I have this corresponding input text:
Clark is set to work in ''[[Superman (the Hero)|Superman]]'', a [[SuperHero Genre II]] movie directed [[Source:NYTimes]]...
Clark visited the [[University of Pleasantville]] campus in November 2009 to ...
*[[1973]] – [[Clark Kent]], superhero and newspaper reporter...
After appearing in other movies, Clark starred as [[negative hero]] [[Alternate Superman]] in ''[[Superman (2003 film)|Superman]]''...

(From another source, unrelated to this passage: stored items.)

/-! ## setHead -/

@[simp] theorem setHead_slots (s : State) (h : Fin Config.heads) (p : HeadPort) : (s.setHead h p).slots = s.slots := rfl
@[simp] theorem setHead_armQueue (s : State) (h : Fin Config.heads) (p : HeadPort) : (s.setHead h p).armQueue = s.armQueue := rfl
@[simp] theorem setHead_completion (s : State) (h : Fin Config.heads) (p : HeadPort) : (s.setHead h p).completion = s.completion := rfl
@[simp] theorem setHead_template (s : State) (h : Fin Config.heads) (p : HeadPort) : (s.setHead h p).template = s.template := rfl
@[simp] theorem setHead_tracker (s : State) (h : Fin Config.heads) (p : HeadPort) : (s.setHead h p).tracker = s.tracker := rfl
@[simp] theorem setHead_heads (s : State) (h : Fin Config.heads) (p : HeadPort) : (s.setHead h p).heads = s.heads.set h p := rfl
@[simp] theorem setHead_pointer (s : State) (h : Fin Config.heads) (p : HeadPort) : (s.setHead h p).pointer = s.pointer := rfl
@[simp] theorem setHead_materials (s : State) (h : Fin Config.heads) (p : HeadPort) : (s.setHead h p).materials = s.materials := rfl
@[simp] theorem setHead_freeStrips (s : State) (h : Fin Config.heads) (p : HeadPort) : (s.setHead h p).freeStrips = s.freeStrips := rfl
@[simp] theorem setHead_eviction (s : State) (h : Fin Config.heads) (p : HeadPort) : (s.setHead h p).eviction = s.eviction := rfl
@[simp] theorem setHead_limits (s : State) (h : Fin Config.heads) (p : HeadPort) : (s.setHead h p).limits = s.limits := rfl
@[simp] theorem setHead_engine (s : State) (h : Fin Config.heads) (p : HeadPort) : (s.setHead h p).engine = s.engine := rfl
@[simp] theorem setHead_ring (s : State) (h : Fin Config.heads) (p : HeadPort) : (s.setHead h p).ring = s.ring := rfl
@[simp] theorem setHead_notices (s : State) (h : Fin Config.heads) (p : HeadPort) : (s.setHead h p).notices = s.notices := rfl
@[simp] theorem setHead_pending (s : State) (h : Fin Config.heads) (p : HeadPort) : (s.setHead h p).pending = s.pending := rfl
@[simp] theorem setHead_ringIn (s : State) (h : Fin Config.heads) (p : HeadPort) : (s.setHead h p).ringIn = s.ringIn := rfl
@[simp] theorem setHead_slot (s : State) (h : Fin Config.heads) (p : HeadPort) (j : Fin Config.slots) : (s.setHead h p).slot j = s.slot j := rfl
@[simp] theorem setHead_material (s : State) (h : Fin Config.heads) (p : HeadPort) (q : Fin Config.materials) : (s.setHead h p).material q = s.material q := rfl
@[simp] theorem setHead_limit (s : State) (h : Fin Config.heads) (p : HeadPort) (q : Fin Config.limitSets) : (s.setHead h p).limit q = s.limit q := rfl

/-! ## setMaterial -/

@[simp] theorem setMaterial_slots (s : State) (g : Fin Config.materials) (m : Material) : (s.setMaterial g m).slots = s.slots := rfl
@[simp] theorem setMaterial_armQueue (s : State) (g : Fin Config.materials) (m : Material) : (s.setMaterial g m).armQueue = s.armQueue := rfl
@[simp] theorem setMaterial_completion (s : State) (g : Fin Config.materials) (m : Material) : (s.setMaterial g m).completion = s.completion := rfl
@[simp] theorem setMaterial_template (s : State) (g : Fin Config.materials) (m : Material) : (s.setMaterial g m).template = s.template := rfl
@[simp] theorem setMaterial_tracker (s : State) (g : Fin Config.materials) (m : Material) : (s.setMaterial g m).tracker = s.tracker := rfl
@[simp] theorem setMaterial_heads (s : State) (g : Fin Config.materials) (m : Material) : (s.setMaterial g m).heads = s.heads := rfl
@[simp] theorem setMaterial_pointer (s : State) (g : Fin Config.materials) (m : Material) : (s.setMaterial g m).pointer = s.pointer := rfl
@[simp] theorem setMaterial_materials (s : State) (g : Fin Config.materials) (m : Material) : (s.setMaterial g m).materials = s.materials.set g m := rfl
@[simp] theorem setMaterial_freeStrips (s : State) (g : Fin Config.materials) (m : Material) : (s.setMaterial g m).freeStrips = s.freeStrips := rfl
@[simp] theorem setMaterial_eviction (s : State) (g : Fin Config.materials) (m : Material) : (s.setMaterial g m).eviction = s.eviction := rfl
@[simp] theorem setMaterial_limits (s : State) (g : Fin Config.materials) (m : Material) : (s.setMaterial g m).limits = s.limits := rfl
@[simp] theorem setMaterial_engine (s : State) (g : Fin Config.materials) (m : Material) : (s.setMaterial g m).engine = s.engine := rfl
@[simp] theorem setMaterial_ring (s : State) (g : Fin Config.materials) (m : Material) : (s.setMaterial g m).ring = s.ring := rfl
@[simp] theorem setMaterial_notices (s : State) (g : Fin Config.materials) (m : Material) : (s.setMaterial g m).notices = s.notices := rfl
@[simp] theorem setMaterial_pending (s : State) (g : Fin Config.materials) (m : Material) : (s.setMaterial g m).pending = s.pending := rfl
@[simp] theorem setMaterial_ringIn (s : State) (g : Fin Config.materials) (m : Material) : (s.setMaterial g m).ringIn = s.ringIn := rfl
@[simp] theorem setMaterial_slot (s : State) (g : Fin Config.materials) (m : Material) (j : Fin Config.slots) : (s.setMaterial g m).slot j = s.slot j := rfl
@[simp] theorem setMaterial_head (s : State) (g : Fin Config.materials) (m : Material) (k : Fin Config.heads) : (s.setMaterial g m).head k = s.head k := rfl
@[simp] theorem setMaterial_limit (s : State) (g : Fin Config.materials) (m : Material) (q : Fin Config.limitSets) : (s.setMaterial g m).limit q = s.limit q := rfl

/-! ## setLimit -/

@[simp] theorem setLimit_slots (s : State) (l : Fin Config.limitSets) (v : LimitSet) : (s.setLimit l v).slots = s.slots := rfl
@[simp] theorem setLimit_armQueue (s : State) (l : Fin Config.limitSets) (v : LimitSet) : (s.setLimit l v).armQueue = s.armQueue := rfl
@[simp] theorem setLimit_completion (s : State) (l : Fin Config.limitSets) (v : LimitSet) : (s.setLimit l v).completion = s.completion := rfl
@[simp] theorem setLimit_template (s : State) (l : Fin Config.limitSets) (v : LimitSet) : (s.setLimit l v).template = s.template := rfl
@[simp] theorem setLimit_tracker (s : State) (l : Fin Config.limitSets) (v : LimitSet) : (s.setLimit l v).tracker = s.tracker := rfl
@[simp] theorem setLimit_heads (s : State) (l : Fin Config.limitSets) (v : LimitSet) : (s.setLimit l v).heads = s.heads := rfl
@[simp] theorem setLimit_pointer (s : State) (l : Fin Config.limitSets) (v : LimitSet) : (s.setLimit l v).pointer = s.pointer := rfl
@[simp] theorem setLimit_materials (s : State) (l : Fin Config.limitSets) (v : LimitSet) : (s.setLimit l v).materials = s.materials := rfl
@[simp] theorem setLimit_freeStrips (s : State) (l : Fin Config.limitSets) (v : LimitSet) : (s.setLimit l v).freeStrips = s.freeStrips := rfl
@[simp] theorem setLimit_eviction (s : State) (l : Fin Config.limitSets) (v : LimitSet) : (s.setLimit l v).eviction = s.eviction := rfl
@[simp] theorem setLimit_limits (s : State) (l : Fin Config.limitSets) (v : LimitSet) : (s.setLimit l v).limits = s.limits.set l v := rfl
@[simp] theorem setLimit_engine (s : State) (l : Fin Config.limitSets) (v : LimitSet) : (s.setLimit l v).engine = s.engine := rfl
@[simp] theorem setLimit_ring (s : State) (l : Fin Config.limitSets) (v : LimitSet) : (s.setLimit l v).ring = s.ring := rfl
@[simp] theorem setLimit_notices (s : State) (l : Fin Config.limitSets) (v : LimitSet) : (s.setLimit l v).notices = s.notices := rfl
@[simp] theorem setLimit_pending (s : State) (l : Fin Config.limitSets) (v : LimitSet) : (s.setLimit l v).pending = s.pending := rfl
@[simp] theorem setLimit_ringIn (s : State) (l : Fin Config.limitSets) (v : LimitSet) : (s.setLimit l v).ringIn = s.ringIn := rfl
@[simp] theorem setLimit_slot (s : State) (l : Fin Config.limitSets) (v : LimitSet) (j : Fin Config.slots) : (s.setLimit l v).slot j = s.slot j := rfl
@[simp] theorem setLimit_head (s : State) (l : Fin Config.limitSets) (v : LimitSet) (k : Fin Config.heads) : (s.setLimit l v).head k = s.head k := rfl
@[simp] theorem setLimit_material (s : State) (l : Fin Config.limitSets) (v : LimitSet) (q : Fin Config.materials) : (s.setLimit l v).material q = s.material q := rfl

/-! ## setTracker -/

@[simp] theorem setTracker_slots (s : State) (t : Tracker) : (s.setTracker t).slots = s.slots := rfl
@[simp] theorem setTracker_armQueue (s : State) (t : Tracker) : (s.setTracker t).armQueue = s.armQueue := rfl
@[simp] theorem setTracker_completion (s : State) (t : Tracker) : (s.setTracker t).completion = s.completion := rfl
@[simp] theorem setTracker_template (s : State) (t : Tracker) : (s.setTracker t).template = s.template := rfl
@[simp] theorem setTracker_tracker (s : State) (t : Tracker) : (s.setTracker t).tracker = t := rfl
@[simp] theorem setTracker_heads (s : State) (t : Tracker) : (s.setTracker t).heads = s.heads := rfl
@[simp] theorem setTracker_pointer (s : State) (t : Tracker) : (s.setTracker t).pointer = s.pointer := rfl
@[simp] theorem setTracker_materials (s : State) (t : Tracker) : (s.setTracker t).materials = s.materials := rfl
@[simp] theorem setTracker_freeStrips (s : State) (t : Tracker) : (s.setTracker t).freeStrips = s.freeStrips := rfl
@[simp] theorem setTracker_eviction (s : State) (t : Tracker) : (s.setTracker t).eviction = s.eviction := rfl
@[simp] theorem setTracker_limits (s : State) (t : Tracker) : (s.setTracker t).limits = s.limits := rfl
@[simp] theorem setTracker_engine (s : State) (t : Tracker) : (s.setTracker t).engine = s.engine := rfl
@[simp] theorem setTracker_ring (s : State) (t : Tracker) : (s.setTracker t).ring = s.ring := rfl
@[simp] theorem setTracker_notices (s : State) (t : Tracker) : (s.setTracker t).notices = s.notices := rfl
@[simp] theorem setTracker_pending (s : State) (t : Tracker) : (s.setTracker t).pending = s.pending := rfl
@[simp] theorem setTracker_ringIn (s : State) (t : Tracker) : (s.setTracker t).ringIn = s.ringIn := rfl
@[simp] theorem setTracker_slot (s : State) (t : Tracker) (j : Fin Config.slots) : (s.setTracker t).slot j = s.slot j := rfl
@[simp] theorem setTracker_head (s : State) (t : Tracker) (k : Fin Config.heads) : (s.setTracker t).head k = s.head k := rfl
@[simp] theorem setTracker_material (s : State) (t : Tracker) (q : Fin Config.materials) : (s.setTracker t).material q = s.material q := rfl
@[simp] theorem setTracker_limit (s : State) (t : Tracker) (q : Fin Config.limitSets) : (s.setTracker t).limit q = s.limit q := rfl

/-! ## setRing -/

@[simp] theorem setRing_slots (s : State) (r : RingPort) : (s.setRing r).slots = s.slots := rfl
@[simp] theorem setRing_armQueue (s : State) (r : RingPort) : (s.setRing r).armQueue = s.armQueue := rfl
@[simp] theorem setRing_completion (s : State) (r : RingPort) : (s.setRing r).completion = s.completion := rfl
@[simp] theorem setRing_template (s : State) (r : RingPort) : (s.setRing r).template = s.template := rfl
@[simp] theorem setRing_tracker (s : State) (r : RingPort) : (s.setRing r).tracker = s.tracker := rfl
@[simp] theorem setRing_heads (s : State) (r : RingPort) : (s.setRing r).heads = s.heads := rfl
@[simp] theorem setRing_pointer (s : State) (r : RingPort) : (s.setRing r).pointer = s.pointer := rfl
@[simp] theorem setRing_materials (s : State) (r : RingPort) : (s.setRing r).materials = s.materials := rfl
@[simp] theorem setRing_freeStrips (s : State) (r : RingPort) : (s.setRing r).freeStrips = s.freeStrips := rfl
@[simp] theorem setRing_eviction (s : State) (r : RingPort) : (s.setRing r).eviction = s.eviction := rfl
@[simp] theorem setRing_limits (s : State) (r : RingPort) : (s.setRing r).limits = s.limits := rfl
@[simp] theorem setRing_engine (s : State) (r : RingPort) : (s.setRing r).engine = s.engine := rfl
@[simp] theorem setRing_ring (s : State) (r : RingPort) : (s.setRing r).ring = r := rfl
@[simp] theorem setRing_notices (s : State) (r : RingPort) : (s.setRing r).notices = s.notices := rfl
@[simp] theorem setRing_pending (s : State) (r : RingPort) : (s.setRing r).pending = s.pending := rfl
@[simp] theorem setRing_ringIn (s : State) (r : RingPort) : (s.setRing r).ringIn = s.ringIn := rfl
@[simp] theorem setRing_slot (s : State) (r : RingPort) (j : Fin Config.slots) : (s.setRing r).slot j = s.slot j := rfl
@[simp] theorem setRing_head (s : State) (r : RingPort) (k : Fin Config.heads) : (s.setRing r).head k = s.head k := rfl
@[simp] theorem setRing_material (s : State) (r : RingPort) (q : Fin Config.materials) : (s.setRing r).material q = s.material q := rfl
@[simp] theorem setRing_limit (s : State) (r : RingPort) (q : Fin Config.limitSets) : (s.setRing r).limit q = s.limit q := rfl

/-! ## setNotices -/

@[simp] theorem setNotices_slots (s : State) (n : NoticeUnit) : (s.setNotices n).slots = s.slots := rfl
@[simp] theorem setNotices_armQueue (s : State) (n : NoticeUnit) : (s.setNotices n).armQueue = s.armQueue := rfl
@[simp] theorem setNotices_completion (s : State) (n : NoticeUnit) : (s.setNotices n).completion = s.completion := rfl
@[simp] theorem setNotices_template (s : State) (n : NoticeUnit) : (s.setNotices n).template = s.template := rfl
@[simp] theorem setNotices_tracker (s : State) (n : NoticeUnit) : (s.setNotices n).tracker = s.tracker := rfl
@[simp] theorem setNotices_heads (s : State) (n : NoticeUnit) : (s.setNotices n).heads = s.heads := rfl
@[simp] theorem setNotices_pointer (s : State) (n : NoticeUnit) : (s.setNotices n).pointer = s.pointer := rfl
@[simp] theorem setNotices_materials (s : State) (n : NoticeUnit) : (s.setNotices n).materials = s.materials := rfl
@[simp] theorem setNotices_freeStrips (s : State) (n : NoticeUnit) : (s.setNotices n).freeStrips = s.freeStrips := rfl
@[simp] theorem setNotices_eviction (s : State) (n : NoticeUnit) : (s.setNotices n).eviction = s.eviction := rfl
@[simp] theorem setNotices_limits (s : State) (n : NoticeUnit) : (s.setNotices n).limits = s.limits := rfl
@[simp] theorem setNotices_engine (s : State) (n : NoticeUnit) : (s.setNotices n).engine = s.engine := rfl
@[simp] theorem setNotices_ring (s : State) (n : NoticeUnit) : (s.setNotices n).ring = s.ring := rfl
@[simp] theorem setNotices_notices (s : State) (n : NoticeUnit) : (s.setNotices n).notices = n := rfl
@[simp] theorem setNotices_pending (s : State) (n : NoticeUnit) : (s.setNotices n).pending = s.pending := rfl
@[simp] theorem setNotices_ringIn (s : State) (n : NoticeUnit) : (s.setNotices n).ringIn = s.ringIn := rfl
@[simp] theorem setNotices_slot (s : State) (n : NoticeUnit) (j : Fin Config.slots) : (s.setNotices n).slot j = s.slot j := rfl
@[simp] theorem setNotices_head (s : State) (n : NoticeUnit) (k : Fin Config.heads) : (s.setNotices n).head k = s.head k := rfl
@[simp] theorem setNotices_material (s : State) (n : NoticeUnit) (q : Fin Config.materials) : (s.setNotices n).material q = s.material q := rfl
@[simp] theorem setNotices_limit (s : State) (n : NoticeUnit) (q : Fin Config.limitSets) : (s.setNotices n).limit q = s.limit q := rfl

Clark met ''[[Daily Planet]]'' reporter [[Louis Lane]]...</code>
This is the pattern code that I am using in Java:
<code>String pattern = "(?:\\p{Punct}|\\B|\\b)(\\[\\[[^(Arch:|Zeus:|Source:)].*?\\]\\])(?:\\p{Punct}|\\b|\\B)";
Pattern r = Pattern.compile(pattern);
Matcher m = r.matcher(data);
while (m.find( )) {
System.out.println("Found value: " + m.group(1) );
}
I am reading the file line by line using readLine of BufferedReader (sysout-ing every line as I parse it) and getting the following output using my regex:
Clark is set to work in ''[[Superman (the Hero)|Superman]]'', a [[SuperHero Genre II]] movie directed [[Source:NYTimes]]...
Clark visited the [[University of Pleasantville]] campus in November 2009 to ...
Found value: [[University of Pleasantville]]
*[[1973]] – [[Clark Kent]], superhero and newspaper reporter...
Found value: [[1973]]
After appearing in other movies, Clark starred as [[negative hero]] [[Alternate Superman]] in ''[[Superman (2003 film)|Superman]]''...
Found value: [[negative hero]]
Found value: [[Alternate Superman]]
Clark met ''[[Daily Planet]]'' reporter [[Louis Lane]]...
Found value: [[Daily Planet]]
Found value: [[Louis Lane]]
As you can see the problem: I am not able to extract all the stuffs within the braces [[I_want_to_extract_these_except_Source_or_Arch_or_Zeus]]. Example: From the first line I should've extracted [[Superman (the Hero)|Superman]] etc. but it didn't retrieve anything. How can I modify my regex to extract everything except the ones which have [[Source:something]] etc.? Thank you.